A daily list of headlines about Islamophobia
compiled by the Bridge Initiative

Each day, the Bridge Initiative aims to bring you the news you need to know about Islamophobia. This resource will be updated every weekday at approximately 11:00 AM EST.

Today in Islamophobia Newsletter

Sign up for the Today in Islamophobia Newsletter
20 Sep 2021

Today in Islamophobia: In the United Kingdom, the new culture secretary, Nadine Dorries, has been accused of Islamophobia over her comments on the burqa describing the garment as “a medieval dress code,” meanwhile a new report finds that GPT-3, an artificial intelligence system that generates text, disproportionately associates Muslims with violence, and today as the country heads to the polls, many Canadian Muslims are calling on politicians to commit to specific actions to fight anti-Muslim racism in Canada.  Our recommended read of the day is by Booth Gunter and Caleb Kieffer for the Southern Poverty Law Center on the growth and impact of the far-right anti-Muslim movement that amplified bigotry and supercharged nativist rhetoric following the 9/11 attacks. This and more below:


United States

20 Sep 2021

Islamophobia After 9/11: How a fearmongering fringe movement exploited the terror attacks to gain political power | Recommended Read

The Southern Poverty Law Center’s Ann Beeson wrote last week of how the anti-Muslim backlash that followed 9/11 ushered in an era of executive overreach and a broad range of government abuses – such as racial profiling, warrantless wiretappings, illegal detentions and secret deportations – perpetrated in the name of keeping our country safe from terrorism. But also arising from the ashes of 9/11 was a far-right anti-Muslim movement fueled by bigotry and the supercharged nativist rhetoric that followed the attacks. This movement was led by activists who portrayed Muslims in general as potential terrorists and trafficked in dark conspiracy theories about Islamist extremists secretly infiltrating the government and the U.S. legal system under assault by Sharia law. Ironically, a number of those anti-Muslim leaders were the ones who later infiltrated the government as President Donald Trump welcomed movement leaders into his orbit, appointed its staunchest allies to high-level national security and advisory positions and issued executive orders to implement a Muslim travel ban. Today, this movement – a well-funded, tight-knit network of grassroots groups and policy-oriented organizations – has lost its access to the White House.
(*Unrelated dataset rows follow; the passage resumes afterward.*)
-- ==== Sys2Proof/Certificates/Slice0/Obligations.lean ====
section
/-! DEFINITION. What is claimed of the model, for the provers. "D" in a docstring is `MEM_DELAY`; `devicesTicks n s` is `s`
after `n` ticks of everything but the CPU. A statement with a hypothesis has its witness in Sys2Proof/Tests/Slice0.lean. A
choice D<n> is the spec's own, in 92_eei_decisions.md; a log entry is the model's, in notes/assumptions/. The parameters
(memory delay, device lines, vectors) are those the state carries, whatever they are (log entry 2). -/

open Sys2Proof Sys2Proof.Machine

/-! ## Encoding (30_encoding.md) -/

/-- Decoding an instruction's bytes, whatever follows them, gives it back, at every value of every operand (R70 to R75).
Rests on the spec's own choices D1, D2. -/
def Obligations.DecodeAfterEncode : Prop :=
  ∀ (i : Instr) (rest : List Byte), i.wellFormed = true → decode (encode i ++ rest) = .ok (i, rest)

/-- A word that differs from the canonical one only in bits that R77 calls ignored is the same instruction. Rests on the
spec's own choices D2, D28. -/
def Obligations.IgnoredBitsAreIgnored : Prop :=
  ∀ (i : Instr) (junk : Word), decodeWord (encodeWord i ||| (junk &&& i.ignoredBits)) = i

/-- Every word is of exactly one row of the opcode table, the row of the instruction it decodes to (R76). Rests on the
spec's own choices D1, D2. -/
def Obligations.EveryWordIsOfOneRow : Prop :=
  ∀ w : Word, opcodeRows.filter (fun r => r.matchesWord w) = [(decodeWord w).row]

/-- Encoding what a word decodes to gives the word with its ignored bits at 0: no other bit is dropped (R72, R77). Rests
on the spec's own choices D1, D2, D28. -/
def Obligations.EncodeAfterDecode : Prop :=
  ∀ w : Word, encodeWord (decodeWord w) = w &&& ~~~(decodeWord w).ignoredBits

/-- The words of the spec's own worked examples decode to the instructions they are written for, and fewer than two bytes
are refused (95_test_vectors.md; R70, R84). Rests on the spec's own choices D1, D2. -/
def Obligations.SpecWordsDecode : Prop :=
  decodeWord 0x1025#16 = .addImm .r0 .r0 5#5
  ∧ decodeWord 0x5A6F#16 = .andImm .r5 .r1 15#5
  ∧ decodeWord 0x9283#16 = .xorReg .r1 .r2 .r3
  ∧ decodeWord 0x993F#16 = .xorImm .r4 .r4 31#5
  ∧ decodeWord 0xD272#16 = .rshfa .r1 .r1 2#4
  ∧ decodeWord 0xD252#16 = .rshfl .r1 .r1 2#4
  ∧ decodeWord 0xD242#16 = .lshf .r1 .r1 2#4
  ∧ decodeWord 0xE1FF#16 = .lea .r0 511#9
  ∧ decodeWord 0x2281#16 = .ldb .r1 .r2 1#6
  ∧ decodeWord 0x72BF#16 = .stw .r1 .r2 63#6
  ∧ decodeWord 0x0403#16 = .br false true false 3#9
  ∧ decodeWord 0x4FFE#16 = .jsr 0x7FE#11
  ∧ decodeWord 0x40C0#16 = .jsrr .r3
  ∧ decodeWord 0xC1C0#16 = .jmp .r7
  ∧ decodeWord 0xF025#16 = .trap 0x25#8
  ∧ decodeWord 0x8000#16 = .rti
  ∧ decode [] = .error .truncated ∧ (∀ b, decode [b] = .error .truncated)

/-- Every extended and scaled immediate is the number its field stands for (R73): signed fields keep their sign, word
offsets are doubled, nothing is lost. The last clause is no immediate: it is the interrupt vector table's address that the
service sequence computes, where the OR equals the sum (60_exceptions.md R212). Rests on the spec's own choices D2, D3. -/
def Obligations.ImmediatesAreExact : Prop :=
  (∀ i : BitVec 5, (immOperand i).toInt = i.toInt)
  ∧ (∀ o : BitVec 6, (byteOffset o).toInt = o.toInt)
  ∧ (∀ o : BitVec 6, (wordOffset o).toInt = 2 * o.toInt)
  ∧ (∀ o : BitVec 9, (pcOffset9 o).toInt = 2 * o.toInt)
  ∧ (∀ o : BitVec 11, (pcOffset11 o).toInt = 2 * o.toInt)
  ∧ (∀ v : BitVec 8, (trapAddr v).toNat = 2 * v.toNat)
  ∧ (∀ v : BitVec 8, (ivtAddr v).toNat = 0x200 + 2 * v.toNat)

/-! ## What each instruction does (41_alu.md, 42_load_store.md, 43_control.md) -/

/-- ADD, AND and XOR, register form: one tick that writes the destination and the flags of the result (R110 to R112). -/
def Obligations.AluRegisterForms : Prop :=
  ∀ (s : State) (dr a b : Reg), s.runs = true →
    exec (.addReg dr a b) s = .next { devicesTick s with
      regs := s.regs.set dr (s.regs.get a + s.regs.get b), psr := s.psr.setcc (s.regs.get a + s.regs.get b), ustate := 18#6 }
    ∧ exec (.andReg dr a b) s = .next { devicesTick s with
      regs := s.regs.set dr (s.regs.get a &&& s.regs.get b), psr := s.psr.setcc (s.regs.get a &&& s.regs.get b),
      ustate := 18#6 }
    ∧ exec (.xorReg dr a b) s = .next { devicesTick s with
      regs := s.regs.set dr (s.regs.get a ^^^ s.regs.get b), psr := s.psr.setcc (s.regs.get a ^^^ s.regs.get b),
      ustate := 18#6 }

/-- The same with the sign-extended 5-bit immediate as second operand (R110 to R112, R122). -/
def Obligations.AluImmediateForms : Prop :=
  ∀ (s : State) (dr a : Reg) (i : BitVec 5), s.runs = true →
    exec (.addImm dr a i) s = .next { devicesTick s with
      regs := s.regs.set dr (s.regs.get a + i.signExtend 16), psr := s.psr.setcc (s.regs.get a + i.signExtend 16),
      ustate := 18#6 }
    ∧ exec (.andImm dr a i) s = .next { devicesTick s with
      regs := s.regs.set dr (s.regs.get a &&& i.signExtend 16), psr := s.psr.setcc (s.regs.get a &&& i.signExtend 16),
      ustate := 18#6 }
    ∧ exec (.xorImm dr a i) s = .next { devicesTick s with
      regs := s.regs.set dr (s.regs.get a ^^^ i.signExtend 16), psr := s.psr.setcc (s.regs.get a ^^^ i.signExtend 16),
      ustate := 18#6 }

/-- SHF, told with numbers: left multiplies by a power of two modulo 2^16, logical right divides the unsigned value,
arithmetic right divides the signed value rounding toward minus infinity; the result goes to DR and sets the flags (R114).
Rests on the spec's own choices D2, D19. -/
def Obligations.ShiftForms : Prop :=
  ∀ (s : State) (dr a : Reg) (n : BitVec 4), s.runs = true →
    (∃ r : Word, r.toNat = (s.regs.get a).toNat * 2 ^ n.toNat % 65536 ∧ exec (.lshf dr a n) s = .next { devicesTick s with
      regs := s.regs.set dr r, psr := s.psr.setcc r, ustate := 18#6 })
    ∧ (∃ r : Word, r.toNat = (s.regs.get a).toNat / 2 ^ n.toNat ∧ exec (.rshfl dr a n) s = .next { devicesTick s with
      regs := s.regs.set dr r, psr := s.psr.setcc r, ustate := 18#6 })
    ∧ (∃ r : Word, r.toInt = (s.regs.get a).toInt / 2 ^ n.toNat ∧ exec (.rshfa dr a n) s = .next { devicesTick s with
      regs := s.regs.set dr r, psr := s.psr.setcc r, ustate := 18#6 })

/-- LEA: the (already incremented) PC plus twice the signed offset, modulo 2^16, in DR, with the flags of it (R115). Rests
on the spec's own choice D30. -/
def Obligations.LeaResult : Prop :=
  ∀ (s : State) (dr : Reg) (o : BitVec 9), s.runs = true →
    ∃ r : Word, r = s.pc + BitVec.ofInt 16 (2 * o.toInt) ∧ exec (.lea dr o) s = .next { devicesTick s with
      regs := s.regs.set dr r, psr := s.psr.setcc r, ustate := 18#6 }

/-- LDB: 1 tick for the address, D + 1 for the word, 1 to write the sign-extended byte that the address's bit 0 selects,
and its flags; never a trap (R130). Rests on the spec's own choices D19, D29. -/
def Obligations.LdbResult : Prop :=
  ∀ (s : State) (dr base : Reg) (o : BitVec 6), s.atEntry = true →
    let ea := s.regs.get base + o.signExtend 16
    let r := loadWord ea (devicesTicks (s.cfg.memDelay + 2) s)
    let v := if ea.getLsbD 0 then (r.1.extractLsb' 8 8).signExtend 16 else (r.1.extractLsb' 0 8).signExtend 16
    exec (.ldb dr base o) s = .next { devicesTick r.2 with
      regs := s.regs.set dr v, psr := s.psr.setcc v, mar := ea, mdr := r.1, ustate := 18#6, busy := 0 }
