theorem tick_shape {s t : State} (h : tick s = .next t) : t = s ∨ ∃ u f v p k, MicroFrame s.ustate (devicesTick s) u
    ∧ t = { u with intf := f, intv := v, intp := p, ustate := k } ∧ (f = u.intf ∨ f = true) := by
  refine (tick_cases h).imp_right fun ⟨_, hcpu⟩ => ?_
  obtain ⟨e, r, _, hop, rfl⟩ := cpuTick_cases hcpu
  rw [devicesTick_ustate] at hop
  obtain ⟨f, v, p, k, hshape, hf⟩ := conclude_shape r (e.next r.ready r.st)
  exact ⟨r.st, f, v, p, k, microOp_frame hop, hshape, hf⟩

/-- Settles O47: the devices' ticks write none of these registers, and a micro-operation only those of its state. -/
theorem registersChangeOnlyInTheirStates : Obligations.RegistersChangeOnlyInTheirStates := by
  unfold Obligations.RegistersChangeOnlyInTheirStates
  intro s t h
  rcases tick_shape h with rfl | ⟨u, f, v, p, k, hu, rfl, hf⟩
  · exact ⟨fun _ => rfl, fun _ => rfl, fun _ => rfl, fun _ => rfl, fun _ => rfl, fun _ => rfl, fun _ hi => hi⟩
  · refine ⟨fun hk => ?_, fun hk => ?_, fun hk => ?_, fun hk => ?_, fun hk => ?_, fun hk => ?_, fun hk hi => ?latch⟩
    case latch =>
      have hkept : u.intf = true := (hu.intf hk).trans (devicesTick_intf_mono hi)
      exact hf.elim (fun e => e.trans hkept) id
    · exact (hu.ir hk).trans (devicesTick_ir s)
    · exact (hu.ben hk).trans (devicesTick_ben s)
    · exact (hu.mar hk).trans (devicesTick_mar s)
    · exact (hu.mdr hk).trans (devicesTick_mdr s)
    · exact (hu.usp hk).trans (devicesTick_usp s)
    · exact (hu.ssp hk).trans (devicesTick_ssp s)

theorem Mode.eq_user_of_ne {a : Mode} (h : a ≠ .supervisor) : a = .user := by
  cases a with
  | supervisor => exact absurd rfl h
  | user => rfl

/-- Settles O48: states 50 and 42 alone write the mode; 50 sets supervisor, and 42 starts in supervisor mode. -/
theorem modeChangesOnlyThere : Obligations.ModeChangesOnlyThere := by
  unfold Obligations.ModeChangesOnlyThere
  intro s t hinv h hne
  rcases tick_cases h with rfl | ⟨_, hcpu⟩
  · exact absurd rfl hne
  obtain ⟨e, r, _, hop, rfl⟩ := cpuTick_cases hcpu
  rw [devicesTick_ustate] at hop
  obtain ⟨f, v, p, k, hshape, _⟩ := conclude_shape r (e.next r.ready r.st)
  rw [hshape] at hne ⊢
  by_cases hk : s.ustate ∈ [50#6, 42#6]
  · rcases List.mem_pair.1 hk with h50 | h42
    · rw [h50] at hop
      obtain rfl := Option.some.inj (hop : some (uServiceMode (devicesTick s)) = some r)
      exact .inl ⟨h50, rfl⟩
    · have hsup : s.psr.priv = .supervisor :=
        ((sequencerInv_iff s).1 hinv).2.2.resolve_left (by rw [h42]; decide)
      exact .inr ⟨h42, Mode.eq_user_of_ne (hsup ▸ hne)⟩
  · exact absurd (((microOp_frame hop).priv hk).trans (congrArg Psr.priv (devicesTick_psr s))) hne

/-! ### The invariant through a CPU tick (10_state.md R26, R27) -/

/-- The next state as a function of the opcode and the sampled signal alone (40_microsequencer.md R92). -/
def CsEntry.target (e : CsEntry) (op : BitVec 4) (sig : Bool) : UState :=
  if e.ird then op.setWidth 6
  else match e.cond with
    | none => e.base
    | some c => if sig then e.base ||| c.mask else e.base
But even though it is diminished in stature and sheer numbers, it remains a political force, particularly in right-wing media and politics. read the complete article

20 Sep 2021

Roseville woman charged with ethnic intimidation after assaulting Muslim woman on Spirit flight

A Roseville woman has been charged with ethnic intimidation after she assaulted a Muslim woman and shouted a racial slur at the victim following a plane ride to Detroit. Alexandra Farr, 39, was also charged with assault after she struck the victim who was trying to record her on a Spirit Airlines flight last weekend. She was given a $7,500 bond and ordered no contact with the victim. According to the Council of American Islamic Relations, Farr called a woman a "Muslim terrorist" on the flight, which happened on Sept. 11. The incident prompted the civil rights group to call on the prosecutor to press hate crime charges. read the complete article

20 Sep 2021

Federal Judge Advances Muslim Women’s Lawsuit: Former NYPD Policy Forcing Hijab Removal Was Unconstitutional

“Does the United States Constitution permit the [NYPD] to require an observant Muslim woman to remove her hijab when sitting for an arrest photo?” U.S. District Judge Analisa Torres asked in the opening lines of her 18-page ruling. “The Court holds that it does not,” she immediately answered. The ruling affirms that the NYPD’s recent policy change did not avert a lawsuit by Muslim women Jamilla Clark and Arwa Aziz, who sued the department along with the civil rights group Turning Point for Women and Families in 2018. Their lawyer Andrew F. Wilson, a partner at Emery Celli Brinckerhoff Abady Ward & Maazel, called the decision “important” and “ground-breaking.” Though the Muslim women’s lawsuit spurred the policy change, the shift affected religious headwear across all denominations, including those worn by Sikhs and Jews. Judge Torres found the now-shelved policy counter to religious freedom and the NYPD’s own investigative interests. read the complete article

20 Sep 2021

Black Muslims: Finding community and faith in South L.A.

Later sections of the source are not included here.